Best Transport Connections with Quick Algorithms

Relying on public transport as a newcomer or occasional user can be rather stressful. For some years now, apps have been helping users to find the right bus or train. What many users do not know: The digital helpers do not always tell us the best route when considering e.g. the number of changes of buses or trains or even other transport means, such as cars or bicycles. Researchers of Karlsruhe Institute of Technology (KIT) work on a remedy.

Apps help travelers in planning public transport routes, but often fail to display the best route. (Photo: Robert Fuge, KIT)
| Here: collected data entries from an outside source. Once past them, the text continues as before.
-- ==== Sys2Proof/Machine/Stations.lean ====
section
/-! DEFINITION. I/O stations (R297 to R306): telegrams out and in, station states, the station table. -/

namespace Sys2Proof.Machine

/-- A Yeldex-IO telegram (Table 10.9), padded to the 46-byte minimum payload (R298, R299). -/
def telegram (kind station tflags cyc claim tag : Nat) (data : Bytes) : Bytes :=
  let b := [1] ++ natBe 1 kind ++ natBe 1 station ++ natBe 1 tflags ++ natBe 4 cyc ++ natBe 4 claim ++ natBe 4 tag ++ natBe 2 data.length
    ++ [0, 0] ++ data
  let b := b ++ natBe 2 (crc16 b)
  b ++ List.replicate (46 - b.length) 0

namespace State

/-- The node's I/O address (R298). -/
def ioAddress (s : State) : Nat := 2 * 2 ^ 40 + s.uid % 2 ^ 40

/-- CFG data of a station (Table 10.10). -/
def cfgData (s : State) (e : Bytes) : Bytes :=
  natBe 4 (seTag e) ++ natBe 1 (seAccWin e) ++ natBe 1 (128 * b2n (seSafeHold e)) ++ natBe 1 (seInLen e / 4) ++ natBe 1 (seOutLen e / 4)
  ++ natBe 2 (seIndly e) ++ natBe 1 (s.tNs / 250000) ++ [0] ++ natBe 2 (seParLen e) ++ [0, 0]
  ++ s.img.retained.readN (seParOff e) (seParLen e)

/-- A forced bit stands in the data of a station's OUT (R300): in the committed view since the last commit, else in the forces in effect (R326,
R328). -/
def outForced (s : State) (e : Bytes) (valid : Bool) : Bool :=
  (if valid then s.prg.forcedOut else s.forces.map fun f => (f.1, f.2.1)).any fun f =>
    0x10000 + seOut e ≤ f.1 && f.1 < 0x10000 + seOut e + seOutLen e

/-- OUT data: the committed view where it is valid, else zeros but for forced bits (R287, R289, R328). -/
def outData (s : State) (e : Bytes) (valid : Bool) : Bytes :=
  if valid then s.img.comm.readN (seOut e) (seOutLen e)
  else (applyBits [] 0x10000 (0x10000 + seOut e) (0x10000 + seOut e + seOutLen e) s.forces).readN (seOut e) (seOutLen e)

/-- The telegram of station `n` is assembled and queued for t_L (R298, R300), after the commit of the cycle (R285). -/
def assemble (s : State) (n : Nat) : State :=
  match s.station? n with
  | none => s
  | some t =>
    let e := t.entry
    let tl := s.launchAt e
    let past := s.inau.rephase && s.inau.place.any fun (p : Int × Nat × Nat) => p.1 < (tl : Int)
    if !seEn e || !s.mayRun || past || s.eng.sent.contains (n, s.cyc) then s
    else
      let s := ((s.reach (tl - us 2)).commitBy (tl - us 2)).progress
      let s : State := { s with eng.sent := (n, s.cyc) :: s.eng.sent.filter (·.2 = s.cyc) }
      let cfg := t.state = 1 || t.state = 3
      let valid := s.engineRuns && !s.duskCycle
      let tg := if cfg then telegram 3 n 0 s.cyc s.claim (seTag e) (s.cfgData e)
        else telegram 1 n (128 * b2n valid + 64 * b2n (s.outForced e valid)) s.cyc s.claim (seTag e) (s.outData e valid)
      let p := sePort e
      let tag := if s.flag Reg.CYCL_IOCFG.TAGEN then
          natBe 2 0x8100 ++ natBe 2 (s.get Reg.CYCL_IOCFG.PCP * 8192 + s.get (Reg.CONS_PVID.PVID.at p)) else []
      let f := natBe 6 (seMac e) ++ natBe 6 s.ioAddress ++ tag ++ natBe 2 (s.get (Reg.CONS_IOETYPE.ETYPE.at p)) ++ tg
      let s := s.bump (if cfg then Reg.CYCL_CFGSENT.COUNT else Reg.CYCL_OUTSENT.COUNT)
      s.sendEth p f (s.get (Reg.CONS_TXCFG.IOQ.at p)) none (some tl) 0 13 s.claim

/-- A valid IN updates the station (R301 to R304); `g` is the telegram. -/
def takeIn (s : State) (n : Nat) (t : StationS) (g : Bytes) : State :=
  let e := t.entry
  let fl := byteAt g 3
  let cyc := fieldAt g 4 4
  let claim := fieldAt g 8 4
  let tag := fieldAt g 12 4
  let dlen := fieldAt g 16 2
  let s := s.bump Reg.CYCL_INGOOD.COUNT
  let ok := bit fl 6 && tag = seTag e
  let err := bit fl 4
  let hi : Bool := s.claim < claim
  let s := s.updStation n fun t =>
    { t with lastCyc := cyc, claim := claim, tag := tag, heard := true, safe := bit fl 5, err := err, hi := hi
             state := if ok then 2 else 1 }
  let s := if ok && t.state ≠ 2 then (s.record 0x0908).raise Reg.CYCL_IRQ.STCFG else s
  let s := if err && !t.err then s.record 0x090C else s
  let s := if hi then (s.raise Reg.CYCL_IRQ.CLAIMHI).recordGen 0x090A n else s
  let s := s.stationClaim claim
  if s.cycRun && cyc = s.cyc then
    if dlen = 0 then s
    else ({ s with img.recv := s.img.recv.writeAll (seIn e) ((g.drop 20).take dlen) } : State).onStation n fun t => { t with wrote := true }
  else if s.cycRun && 0 < sdiff32 s.cyc cyc then (s.bump Reg.CYCL_INLATE.COUNT).onStation n fun t => { t with late := true }
  else s

/-- A frame steered to the cycle engine: stray, bad or valid (R302). -/
def ioFrame (s : State) (p : Nat) (f : Bytes) : State :=
  let g := f.drop (ethNext f)
  let n := byteAt g 2
  match s.station? n with
  | none => s.bump Reg.CYCL_INSTRAY.COUNT
  | some t =>
    let e := t.entry
    let dlen := fieldAt g 16 2
    if fieldAt f 0 6 ≠ s.ioAddress || !seEn e || sePort e ≠ p || fieldAt f 6 6 ≠ seMac e || g.length < 3 then s.bump Reg.CYCL_INSTRAY.COUNT
    else if byteAt g 0 ≠ 1 || byteAt g 1 ≠ 2 || !(dlen = 0 || dlen = seInLen e) || g.length < 22 + dlen
        || crc16 (g.take (20 + dlen)) ≠ fieldAt g (20 + dlen) 2 then s.bump Reg.CYCL_INBAD.COUNT
    else s.takeIn n t g

/-- A station without a valid IN for its acceptance window becomes LOST (R304). -/
def loseStation (s : State) (n : Nat) : State :=
  match s.station? n with
  | none => s
  | some t =>
    if seEn t.entry && t.state ≠ 3 && seAccWin t.entry ≤ t.miss then
      ((s.updStation n fun t => { t with state := 3 }).bump Reg.CYCL_STLOST.COUNT).raise Reg.CYCL_IRQ.STLOST |>.record 0x0909
    else s

/-- A write of CYCL_SSEL takes effect (R306). -/
def stationSel (s : State) (v : Nat) : State :=
  let s := ((s.put Reg.CYCL_SSEL.TAB (Reg.CYCL_SSEL.TAB.of v)).put Reg.CYCL_SSEL.WR (Reg.CYCL_SSEL.WR.of v)).put Reg.CYCL_SSEL.INDEX (Reg.CYCL_SSEL.INDEX.of v)
  let tab := s.get Reg.CYCL_SSEL.TAB
  let n := s.get Reg.CYCL_SSEL.INDEX
  let cur := ((s.station? n).map (·.entry)).getD (List.replicate 32 0)
  let sd := natBe 4 (s.get Reg.CYCL_SD0.DATA) ++ natBe 4 (s.get Reg.CYCL_SD1.DATA) ++ natBe 4 (s.get Reg.CYCL_SD2.DATA) ++ natBe 4 (s.get Reg.CYCL_SD3.DATA)
  if s.flag Reg.CYCL_SSEL.WR then
    let s := s.put Reg.CYCL_SSTAT.VALID 0
    if tab = 1 then { s with eng.half1 := s.eng.half1.filter (·.1 ≠ n) ++ [(n, sd)] }
    else if tab = 0 then
      let h1 := ((s.eng.half1.find? (·.1 = n)).map (·.2)).getD (cur.drop 16)
      let e := sd ++ h1
      if seEn e && !s.stationOk e then (s.put Reg.CYCL_SSTAT.REFUSED 1).record 0x090B
      else
        let s : State := { s.dirtyCfg with eng := { s.eng with half1 := s.eng.half1.filter (·.1 ≠ n),
                                                               next := s.eng.next.filter (·.1 ≠ n) ++ [(n, e)] } }
        if s.cycRun then s else s.applyStations
    else s.put Reg.CYCL_STAT.WIGN 1
  else
    let b := match tab with
      | 0 => cur.take 16
      | 1 => cur.drop 16
      | 2 => stationRecord ((s.station? n).getD {})
      | _ => List.replicate 16 0
    let s := (s.put Reg.CYCL_SD0.DATA (fieldAt b 0 4)).put Reg.CYCL_SD1.DATA (fieldAt b 4 4)
    ((s.put Reg.CYCL_SD2.DATA (fieldAt b 8 4)).put Reg.CYCL_SD3.DATA (fieldAt b 12 4)).put Reg.CYCL_SSTAT.VALID 1

end State

/-- TELEGRAM_ASSEMBLY (R300). -/
def execTelegramAssembly (station : Fin 256) (s : State) : Host.Outcome State Fault Refusal := liveActive s fun s => done (s.assemble station)

/-- IO_IN_TELEGRAM_RECEIVED (R302, R303): a good frame, FCS stripped, that steering gives to the cycle engine. -/
def execIoInTelegramReceived (port : Port) (frame : Bytes) (s : State) : Host.Outcome State Fault Refusal :=
  liveActive s fun s =>
  done (if s.linkUp port && (s.steer port frame).io then s.ioFrame port frame else s)

/-- STATION_ACCWIN_EXPIRY (R304). -/
def execStationAccwinExpiry (station : Fin 256) (s : State) : Host.Outcome State Fault Refusal := liveActive s fun s => done (s.loseStation station)

/-- STATION_TABLE_LOAD (R306). -/
def execStationTableLoad (value : Word) (s : State) : Host.Outcome State Fault Refusal :=
  live s fun s =>
  done (s.posted 0x800A0 (·.stationSel value.toNat))

/-- STATION_TABLE_STORE (R306). -/
def execStationTableStore (value : Word) (s : State) : Host.Outcome State Fault Refusal :=
  live s fun s =>
  done (s.posted 0x800A0 (·.stationSel value.toNat))

end Sys2Proof.Machine
end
“Today’s route planners, for instance, do not consider walks,“ says Dorothea Wagner, Head of KIT’s Institute of Theoretical Informatics. On balance, it might be quicker to walk ten minutes to the bus stop than to use the underground around the corner, the professor of algorithmics points out. The situation is similar when additional means of transportation, such as taxis or bicycles, have to be taken into account, or park and ride scenarios, when travelers park their car near stops of public transport and then use the bus, train, or tram.

Wagner solves the problem with highly efficient algorithms. “Algorithmically speaking, it is not very demanding to identify the quickest route,” says the expert. Such programs have been available for twenty years now. The problem is the mass of data describing more complex transportation scenarios. “We have to get quicker.” This is to be achieved by combining smart pre-calculations with quick algorithms to determine the best transport connections. First results mark a breakthrough in this area and will be presented at the international conference ALGO 2019 in Munich in September.

The results will also help planners of public transport optimize their schedules and operational planning. Changing needs of customers will influence the routes and times for which more or less vehicles have to be deployed.

The German Research Foundation (DFG) will continue funding of the research group FOR 2083 on “Integrated Planning for Public Transportation” for another three years until 2021. Apart from the KIT, Stuttgart University, the University of Halle-Wittenberg, and the Fraunhofer Institute for Industrial Mathematics, Kaiserslautern, are involved in the project. The total amount of funding for the three years is about EUR 1.5 million. Funding will be distributed to the four research locations.